* What to do *
Look below for the line holding "def Obligations.CommandWordsTotal : Prop" and the line holding "command and an". Transcribe exactly those lines and all lines between them, nothing more.

══ Source data

-- ==== Sys2Proof/Machine/Step.lean ====
section
/-! DEFINITION. One step of the machine: the host's next action, or the operation the sequencer issues
(`70_reset_and_hazards.md` R277; logs 6 and 7). -/

namespace Sys2Proof.Machine

/-- The instance goes on: the issued operation is run; with nothing issued it changes no state (R277).
Bytes issued at a place of the stream that are no record fault, and `CMD` is not looked at: DESIGN CHOICE
(log 31). -/
def advance (s : State) : Host.Outcome State Fault Refusal :=
  match fetch s with
  | .nothing => .next s
  | .operation i => exec i (issued s)
  | .badRecord => .fault (.malformed .recordFields)
  | .noOperation => .refused .noOperation

/-- One action of the host, already taken off its list. -/
def hostStep (a : HostAction) (s : State) : Host.Outcome State Fault Refusal :=
  match a with
  | .writeArg r v => .next (hostWriteArg r v s)
  | .writeCmd w => .next (hostWriteCmd w s)
  | .readReg r => .next (logValues [regValue s r] s)
  | .writeMem a v => hostWriteMem a v s
  | .readMem a => hostReadMem a s
  | .hardReset => hardReset s
  | .wait => if s.status.done then .next (hostWaited s) else advance { s with host := .wait :: s.host }
  | .idle => advance s

/-- The step. Between two host actions the instance goes on while the host waits or does nothing. -/
def step (s : State) : Host.Outcome State Fault Refusal :=
  match s.host with
  | [] => advance s
  | a :: rest => hostStep a { s with host := rest }

/-- The operation of a table row stored where the next step fetches it. -/
def State.withFetchWord (s : State) (nbits w : Nat) : State := placeTableWord nbits w s

end Sys2Proof.Machine
end

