/-- Every 32-bit word is one well-formed command, and encoding that command gives the word back: the five
words of R80 are the five commands, and every other word is `ILLEGAL` with that word (R81). -/
def Obligations.CommandWordsTotal : Prop :=
  ∀ w : Word, ∃ i : Instr, decode .command (leBytes w) = .ok (i, []) ∧ i.wf = true ∧ encode i = leBytes w ∧
    ((∃ v, i = .illegal v) ↔ w ∉ legalCommandWords)

/-- What the decoder answers is well formed and belongs to the place it was read at. A command and an
internal operation have no second encoding: the bytes read were the encoding of what was decoded (R81, R90,
R120). That an internal operation's operands are bytes, and which, is the model's choice (log 9). A stream
record has other encodings, whose padding words and pad bytes are not examined (D7): nothing is said of
them here. -/
def Obligations.DecodedIsWellFormed : Prop :=
  ∀ (c : Ctx) (bs rest : List Byte) (i : Instr), decode c bs = .ok (i, rest) →
    i.wf = true ∧ i.ctx = c ∧ ((c = .command ∨ c = .internal) → bs = encode i ++ rest)

/-- A few words of R80 and R81, written out, decode to the operations they stand for. -/
def Obligations.TableWordsDecode : Prop :=
  decodeTableWord 32 0x00000000 = some .reset ∧ decodeTableWord 32 0x00000001 = some .encP ∧
    decodeTableWord 32 0x00000101 = some .encD ∧ decodeTableWord 32 0x00000002 = some .decP ∧
    decodeTableWord 32 0x00000102 = some .decD ∧ decodeTableWord 32 0x00000100 = some (.illegal 0x100#32) ∧
    decodeTableWord 8 0x24 = some .esWrite ∧ decodeTableWord 8 0x3A = some .blkDec ∧
    decodeTableWord 8 0x47 = some .bcGet ∧ decodeTableWord 8 0x48 = none

/-! ### The step and the host -/

/-- A step runs the decoded operation: where the bytes issued decode to `i`, the step is `exec i`, with
the operation taken off the issue register. The host's list is as it was where the host waits and `DONE`
is 0, and loses its head where the host idles (model's own form of the sequencer, logs 7 and 8). -/
def Obligations.StepRunsIssuedOperation : Prop :=
  ∀ (s : State) (c : Ctx) (bs rest : List Byte) (i : Instr) (h : List HostAction),
    s.issue = some (c, bs) → decode c bs = .ok (i, rest) →
    (s.host = [] → step s = exec i { s with issue := none }) ∧
    (s.host = .idle :: h → step s = exec i { s with issue := none, host := h }) ∧
    (s.host = .wait :: h → s.status.done = false → step s = exec i { s with issue := none })

/-- With nothing issued the instance changes no state, however long the host waits (R277). -/
def Obligations.IdleInstanceRests : Prop :=
  ∀ (s : State) (h : List HostAction), s.issue = none →
    (s.host = [] → step s = .next s) ∧
    (s.host = .idle :: h → step s = .next { s with host := h }) ∧
    (s.host = .wait :: h → s.status.done = false → step s = .next s)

════

* Solution for this problem *
def Obligations.CommandWordsTotal : Prop :=
  ∀ w : Word, ∃ i : Instr, decode .command (leBytes w) = .ok (i, []) ∧ i.wf = true ∧ encode i = leBytes w ∧
    ((∃ v, i = .illegal v) ↔ w ∉ legalCommandWords)

/-- What the decoder answers is well formed and belongs to the place it was read at. A command and an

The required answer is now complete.